陆沧“啪”地将那本书扔在地上,冷声道:“够了。你有没有发现她举止奇怪?”
时康想起郡主进门时的情形,不太确定是不是自己看错了,王爷不就是怪他想得太多吗?
犹豫过后,他摇头:“没有。”
陆沧恨铁不成钢地训斥:“以后不要再让我看到这些杂书,兵法不读,四书五经也不读,整天得了空就看这些?退下!”
他捏了捏眉心,疲惫止不住地从骨子里泛上来。
第4章 004月下浴
亥时夜色深浓。
叶濯灵坐在床沿,采莼给她擦着半湿的头发,在上面涂抹香膏。她洗了半个时辰的澡,陆沧也没回来。

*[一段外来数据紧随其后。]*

-- ==== Sys2Proof/Certificates/Slice0/Obligations.lean ====
section
/-! DEFINITION. The statements for the provers. Each docstring names the rules of spec/ that it formalises. A statement about what an instruction
does concludes that `exec` answers a NEXT state with the result and the frame the rule gives; the frames (`onlyRegs` and the like) and the
tables of the spec (`listedFault`, `pcAfter`, `readsReg`, `writesReg`) stand in Safety.lean. -/

open Sys2Proof
open Sys2Proof.Machine

/-! ### Encoding (spec/30_encoding.md) -/

/-- R70's ten worked decodes, a table that the spec marks as derived from R61 to R65: the bytes, the fields, and the row or the
rejection. -/
def Obligations.WorkedDecodesOfTheSpec : Prop :=
  (decode [0x00, 0xE0] = .ok (.cls, []) ∧ wordFields 0x00E0 = (0x0, 0x0, 0xE, 0x0, 0xE0, 0x0E0)) ∧
  (decode [0x12, 0x34] = .ok (.jp 0x234, []) ∧ wordFields 0x1234 = (0x1, 0x2, 0x3, 0x4, 0x34, 0x234)) ∧
  (decode [0x6A, 0xFF] = .ok (.ldImm 0xA 0xFF, []) ∧ wordFields 0x6AFF = (0x6, 0xA, 0xF, 0xF, 0xFF, 0xAFF)) ∧
  (decode [0x8A, 0xB4] = .ok (.addReg 0xA 0xB, []) ∧ wordFields 0x8AB4 = (0x8, 0xA, 0xB, 0x4, 0xB4, 0xAB4)) ∧
  (decode [0x8A, 0xB8] = .error (.unknownInstruction 0x8AB8) ∧ wordFields 0x8AB8 = (0x8, 0xA, 0xB, 0x8, 0xB8, 0xAB8)) ∧
  (decode [0xD0, 0x15] = .ok (.drw 0x0 0x1 0x5, []) ∧ wordFields 0xD015 = (0xD, 0x0, 0x1, 0x5, 0x15, 0x015)) ∧
  (decode [0xF3, 0x65] = .ok (.ldRegs 0x3, []) ∧ wordFields 0xF365 = (0xF, 0x3, 0x6, 0x5, 0x65, 0x365)) ∧
  (decode [0x51, 0x21] = .error (.unknownInstruction 0x5121) ∧ wordFields 0x5121 = (0x5, 0x1, 0x2, 0x1, 0x21, 0x121)) ∧
  (decode [0x00, 0x00] = .error (.unknownInstruction 0x0000) ∧ wordFields 0x0000 = (0x0, 0x0, 0x0, 0x0, 0x00, 0x000)) ∧
  (decode [0xE1, 0x9E] = .ok (.skp 0x1, []) ∧ wordFields 0xE19E = (0xE, 0x1, 0x9, 0xE, 0x9E, 0x19E))

/-- Decoding the bytes of any instruction, whatever follows them, gives the instruction back and leaves what follows
(R60, R62, R65): no operand bit of any of the 34 encodings is dropped. -/
def Obligations.DecodeGivesBackEveryEncoding : Prop :=
  ∀ (i : Instr) (rest : List Byte), decode (encodeBytes i ++ rest) = .ok (i, rest)

/-- The other direction: a word that decodes is the encoding of the instruction it decodes to, so each word has one meaning and
each instruction one word (R61 to R65). -/
def Obligations.EncodeGivesBackEveryDecodedWord : Prop :=
  ∀ (w : Word) (i : Instr), decodeWord w = .ok i → encode i = w

/-- R64: a word that decodes does so as the unique row of the opcode map with `(w & mask) = match`; a word that some row selects does
decode, as that row, and no other row selects it; and a word that matches no row is the unknown instruction. -/
def Obligations.DispatchSelectsTheUniqueRow : Prop :=
  ∀ w : Word,
    (∀ i, decodeWord w = .ok i →
      ∃ row ∈ opcodeTable, row.selects w = true ∧ row.mnemonic = i.mnemonic ∧
        ∀ other ∈ opcodeTable, other.selects w = true → other = row) ∧
    (∀ row ∈ opcodeTable, row.selects w = true →
      (∃ i, decodeWord w = .ok i ∧ i.mnemonic = row.mnemonic) ∧
        ∀ other ∈ opcodeTable, other.selects w = true → other = row) ∧
    ((∀ row ∈ opcodeTable, row.selects w = false) → decodeWord w = .error (.unknownInstruction w))

/-- R66's six groups: exactly these words are unknown instructions. -/
def Obligations.UnknownWordsAreTheSixGroups : Prop :=
  ∀ w : Word, decodeWord w = .error (.unknownInstruction w) ↔
    (opField w = 0x0 ∧ w ≠ 0x00E0 ∧ w ≠ 0x00EE) ∨
    (opField w = 0x5 ∧ nField w ≠ 0) ∨
    (opField w = 0x8 ∧ nField w ∈ ([0x8, 0x9, 0xA, 0xB, 0xC, 0xD, 0xF] : List Nibble)) ∨
    (opField w = 0x9 ∧ nField w ≠ 0) ∨
    (opField w = 0xE ∧ nnField w ∉ ([0x9E, 0xA1] : List Byte)) ∨
    (opField w = 0xF ∧ nnField w ∉ ([0x07, 0x0A, 0x15, 0x18, 0x1E, 0x29, 0x33, 0x55, 0x65] : List Byte))

/-! ### Reset and the host transactions (spec/10_state.md, spec/70_reset_and_hazards.md) -/

/-- R37's table: `INIT` in any state leaves these values, for whatever `FONT` the block has, and so does power-on. The state the model
starts from is the one with the spec's default `FONT` (log entry 1). -/
def Obligations.InitLeavesTheResetValues : Prop :=
  (∀ s, resetValues s.font (init s)) ∧ (∀ font, resetValues font (State.resetWith font))

/-- R220: `INIT` is legal in every state, is idempotent, and leaves the core unloaded, where `CYCLE` does nothing.
(`INIT` keeps the model's own fields `font` and `draws`, log entry 7.) -/
def Obligations.InitIsIdempotentAndUnloads : Prop :=
  ∀ s, transact .init s = .next (init s, .done) ∧ init (init s) = init s ∧ resetValues s.font (init s) ∧
    step (init s) = .next (init s)

/-- R223, R225: a `LOAD` of at most 3584 bytes answers ok, writes byte `k` of the image to 0x200 + k and sets `loaded`; no other byte of
memory changes, and no other state at all (not `pc`, not `halted`, not the fault record). -/
def Obligations.LoadStoresTheImageAndNothingElse : Prop :=
  ∀ (s : State) (bytes : List Byte), s.memoryCanonical → bytes.length ≤ 3584 →
    ∃ t, transact (.load bytes) s = .next (t, .ok) ∧ t.loaded = true ∧
      (∀ (k : Nat) (h : k < bytes.length), t.byteAt (0x200 + k) = bytes[k]) ∧
      (∀ a, a < 0x200 ∨ 0x200 + bytes.length ≤ a → t.byteAt a = s.byteAt a) ∧
      { t with mem := s.mem, loaded := s.loaded } = s

/-- R224: a `LOAD` of more than 3584 bytes changes no state at all and returns `LoadTooLarge`. -/
def Obligations.OversizedLoadIsRejectedWhole : Prop :=
  ∀ (s : State) (bytes : List Byte), 3584 < bytes.length → transact (.load bytes) s = .next (s, .loadTooLarge)

/-- R34: `KEY_WRITE(k, b)` sets `key[k] <- b` and nothing else, in every state. -/
def Obligations.KeyWriteSetsOneKey : Prop :=
  ∀ (s : State) (k : Fin 16) (b : Bool),
    ∃ t, transact (.keyWrite k b) s = .next (t, .done) ∧ t.keyAt k = b ∧ (∀ j, j ≠ k → t.keyAt j = s.keyAt j) ∧
      { t with key := s.key } = s

/-- R35: `FB_READ` returns the 2048 pixel values, row-major, and the status read returns the five status items; neither changes
anything. The form of the two answers is the model's choice (log entry 22). -/
def Obligations.ReadsReturnTheStateAndChangeNothing : Prop :=
  ∀ s : State,
    (∃ p, transact .fbRead s = .next (s, .pixels p) ∧ p.length = 2048 ∧
      ∀ y x, y < 32 → x < 64 → p[64 * y + x]? = some (s.fb.pixel y x)) ∧
    (∃ st, transact .statusRead s = .next (s, .status st) ∧ st.displayChanged = s.displayChanged ∧ st.beep = s.beep ∧
      st.loaded = s.loaded ∧ st.halted = s.halted ∧ st.faultCode = s.fault.code.toBits ∧ st.faultPc = s.fault.pc ∧
      st.faultOpcode = s.fault.opcode ∧ st.faultInfo = s.fault.info)

/-! ### The cycle (spec/40_cycle.md) -/

/-- R81, R32: with `loaded` = 0 or `halted` = 1 a cycle changes nothing but the output `beep`, which reads 0. -/
def Obligations.NoopCycleChangesNothing : Prop :=
  ∀ s : State, s.loaded = false ∨ s.halted = true → step s = .next { s with beep := false }

/-- R80 to R91: when the two bytes at `pc` decode to `i`, the cycle clears `display_changed`, runs `exec i`, and then ticks, unless the
instruction faulted. -/
def Obligations.StepRunsTheDecodedInstruction : Prop :=
  ∀ (s : State) (i : Instr), s.loaded = true → s.halted = false → s.pc.toNat ≤ 0xFFE →
    decode [s.byteAt s.pc.toNat, s.byteAt (s.pc.toNat + 1)] = .ok (i, []) →
    step s = match exec i { s with displayChanged := false } with
      | .next t => .next (if t.halted then t else tick t)
      | .fault r => .fault r
      | .refused r => .refused r

/-- R46: the fetch is big-endian, at any `pc`, even or odd, whose two bytes lie in the array; else it raises `MemoryOutOfRange` with `pc`,
or with `pc + 1` when `pc` is the last byte. -/
def Obligations.FetchIsBigEndianAndRangeChecked : Prop :=
  ∀ s : State,
    (s.pc.toNat ≤ 0xFFE → ∃ w, s.fetchWord = .ok w ∧
      w.toNat = 256 * (s.byteAt s.pc.toNat).toNat + (s.byteAt (s.pc.toNat + 1)).toNat) ∧
    (0xFFE < s.pc.toNat → s.fetchWord = .error (if 0xFFF < s.pc.toNat then s.pc else s.pc + 1))

/-- R191: a fetched word that matches no row raises `UnknownInstruction`: `fault.opcode` is the full word, `fault.pc` the address it
was fetched from, and the core halts with nothing else changed. -/
def Obligations.UnknownWordHaltsNamingTheWord : Prop :=
  ∀ (s : State) (w : Word), s.loaded = true → s.halted = false → s.fetchWord = .ok w →
    (∀ row ∈ opcodeTable, row.selects w = false) →
    step s = .next { s with displayChanged := false, beep := false, halted := true,
                            fault := ⟨.unknownInstruction, s.pc, w, 0⟩ }

/-- R88: the tick reports whether `ST` was nonzero before it, counts both timers down by one, saturating at zero, and changes
nothing else. -/
def Obligations.TickCountsDownAndBeeps : Prop :=
  ∀ s : State, (tick s).DT.toNat = s.DT.toNat - 1 ∧ (tick s).ST.toNat = s.ST.toNat - 1 ∧
    ((tick s).beep = true ↔ s.ST ≠ 0) ∧ { tick s with DT := s.DT, ST := s.ST, beep := s.beep } = s

/-- R88, R89, R227: after `k` ticks with no other write the timers read `max(n - k, 0)`, and `beep` is 1 after exactly the first `ST` of
them. -/
def Obligations.TimersCountCyclesAndBeepLastsSTCycles : Prop :=
  ∀ (s : State) (k : Nat), (tick^[k] s).DT.toNat = s.DT.toNat - k ∧ (tick^[k] s).ST.toNat = s.ST.toNat - k ∧
    (tick^[k + 1] s).beep = decide (k < s.ST.toNat)

/-- R88, R90, R91 in one cycle: a cycle that executes an instruction without a fault ends with the timers that the instruction left
ticked once (so `FX15` with `VX = n` ends with `DT = n - 1`, R176), and one that faults leaves them unticked. -/
def Obligations.EveryCompletedCycleTicksOnce : Prop :=
  ∀ (s t : State) (i : Instr), s.loaded = true → s.halted = false → s.fetchWord = .ok (encode i) → step s = .next t →
    (t.halted = true → t.DT = s.DT ∧ t.ST = s.ST ∧ t.beep = false) ∧
    (t.halted = false →
      ((∀ x, i ≠ .ldDtVx x) → t.DT.toNat = s.DT.toNat - 1) ∧
      ((∀ x, i ≠ .ldStVx x) → t.ST.toNat = s.ST.toNat - 1 ∧ t.beep = (s.ST != 0)) ∧
      (∀ x, i = .ldDtVx x → t.DT.toNat = (s.reg x).toNat - 1) ∧
      (∀ x, i = .ldStVx x → t.ST.toNat = (s.reg x).toNat - 1 ∧ t.beep = (s.reg x != 0)))

/-- Every instruction and every cycle answers a next state: it "either completes or raises a listed fault"
(spec/93_implementation_defined.md). That a fault, too, is a NEXT state, the halted one, and that no step ends in the interface's
fault or refusal, is the model's choice (log entry 3): `00EE` with an empty stack answers next by faulting. -/
def Obligations.EveryInstructionAndEveryCycleAnswersNext : Prop :=
  (∀ (i : Instr) (s : State), ∃ t, exec i s = .next t) ∧ (∀ s, ∃ t, step s = .next t)

/-- `withFetchWord` places the table's word where the next step fetches it, and the machine runs exactly the instruction it decodes to
(the model's own loading of a program, log entry 6). -/
def Obligations.PlacedWordIsTheNextInstruction : Prop :=
  ∀ (s : State) (w : Nat) (i : Instr), s.memoryCanonical → decodeTableWord 16 w = some i →
    runnable (s.withFetchWord 16 w) = true ∧
      fetchDecode (beginCycle (s.withFetchWord 16 w)) = .ok i

/-! ### Faults (spec/60_exceptions.md) -/

/-- R195: fault entry is precise. When an executed cycle ends halted, everything but `display_changed`, `beep`, `halted` and the record
is as it was when the cycle began (so the tick is skipped), the record holds the fault that the table of R190 names, at the
instruction's own pc, and every later cycle is a no-op that keeps the record. -/
def Obligations.FaultEntryIsPrecise : Prop :=
  ∀ s t : State, s.loaded = true → s.halted = false → step s = .next t → t.halted = true →
    t = { s with displayChanged := false, beep := false, halted := true, fault := t.fault } ∧
      (∃ code opcode info, listedFault s = some (code, opcode, info) ∧ code ≠ .noFault ∧
        t.fault = ⟨code, s.pc, opcode, info⟩) ∧
      step t = .next t

/-- R190, R197: an executed cycle faults exactly when the table says so, with the table's code, opcode and info; otherwise it does not
halt and leaves the record alone. -/
def Obligations.FaultsAreExactlyTheListedOnes : Prop :=
  ∀ s : State, s.loaded = true → s.halted = false →
    ∃ t, step s = .next t ∧
      match listedFault s with
      | some (code, opcode, info) => t = faulted { s with displayChanged := false } code opcode info
      | none => t.halted = false ∧ t.fault = s.fault

/-- R199, R24: no run of a halted core gets anywhere, and no transaction but `INIT` leaves the halted state or touches the record;
`INIT` clears both. -/
def Obligations.OnlyInitLeavesTheHaltedState : Prop :=
  ∀ s : State, s.halted = true →
    (∀ n, Sys2Proof.core.run (n + 1) s = .next { s with beep := false }) ∧
    (∀ (x : Transaction) (t : State) (r : Response), x ≠ .init → transact x s = .next (t, r) →
      t.halted = true ∧ t.fault = s.fault) ∧
    (init s).halted = false ∧ (init s).fault = FaultRecord.clear

/-! ### Invariants -/

/-- Every step keeps the memory list in its canonical form, keeps `halted` within `loaded` (R24: "loaded = 0, halted = 1 cannot arise"),
and keeps the record written exactly while the core is halted (R25). -/
def Obligations.StepKeepsMemoryControlAndRecordLegal : Prop :=
  ∀ s t : State, s.memoryCanonical → s.controlLegal → s.recordLegal → step s = .next t →
    t.memoryCanonical ∧ t.controlLegal ∧ t.recordLegal

/-- R14, R104: every step keeps `pc` at most 0x10FE (`BFFF` with V0 = 0xFF) and every live stack entry at most 0xFFE. -/
def Obligations.StepKeepsAddressesBounded : Prop :=
  ∀ s t : State, s.addressesBounded → step s = .next t → t.addressesBounded

/-- The state after reset meets all four invariants, for every `FONT`. -/
def Obligations.ResetMeetsTheInvariants : Prop :=
  ∀ font, (State.resetWith font).memoryCanonical ∧ (State.resetWith font).controlLegal ∧
    (State.resetWith font).recordLegal ∧ (State.resetWith font).addressesBounded

/-- Every host transaction, from ANY state that meets the four invariants and not only from a reachable one, leaves a state that meets
them: `INIT`, `LOAD` (while halted, and oversized, included), `CYCLE`, `KEY_WRITE` and the reads. -/
def Obligations.TransactionsKeepTheInvariants : Prop :=
  ∀ (x : Transaction) (s t : State) (r : Response),
    s.memoryCanonical → s.controlLegal → s.recordLegal → s.addressesBounded → transact x s = .next (t, r) →
      t.memoryCanonical ∧ t.controlLegal ∧ t.recordLegal ∧ t.addressesBounded

/-- The corollary over runs: whatever the host does, `LOAD`s while halted included, every reachable state meets all four invariants. -/
def Obligations.ReachableStatesMeetTheInvariants : Prop :=
  ∀ s : State, Reachable s → s.memoryCanonical ∧ s.controlLegal ∧ s.recordLegal ∧ s.addressesBounded

/-- The memory form is canonical: two memories of a block that read alike are the same list, so equal memories are equal data. -/
def Obligations.CanonicalMemoriesThatReadAlikeAreEqual : Prop :=
  ∀ (font : Vector Byte 80) (m n : Memory), Memory.wf font m = true → Memory.wf font n = true →
    (∀ a, a < 0x1000 → Memory.read font a m = Memory.read font a n) → m = n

府中剩的木柴不多,烧两次水不如烧一次,今日洗了,明日就不用洗,她准备待在房里不出去,否则看到朝廷的走狗就忍不住想杀人。
采莼两眼红红的,轻声问:“嫁衣改好了,郡主要不要试试尺寸?”
叶濯灵的心思不在嫁衣上,披个破烂麻袋嫁给那只禽兽都是便宜他了,用手掂量着玉佩,“柜子里的书可是少了一本?”
采莼胆小,护卫来搜的时候只顾站着,还真没注意那么一大摞书少了,当下跑去柜边清点,“郡主,您眼力真毒,他拿走了那本封面绘着孔雀图的,原来压在最底下。”
叶濯灵垂眸思忖,那本书既没夹密信也没夹刀片,护卫拿走它做甚?
里面不过是些异想天开的男女情事、惊世骇俗的姻缘孽缘。
……等等,里面好像写了几个烈女杀夫的温情小故事。
不会吧,陆沧的手下心细到这个地步?就那么几眼,他能一目十行读完内容?
她立时警觉起来,燕王如今势大,贴身伺候他的护卫定有过人之处,既然这本书他已经看到了,那么定有防范,至少对她有戒备。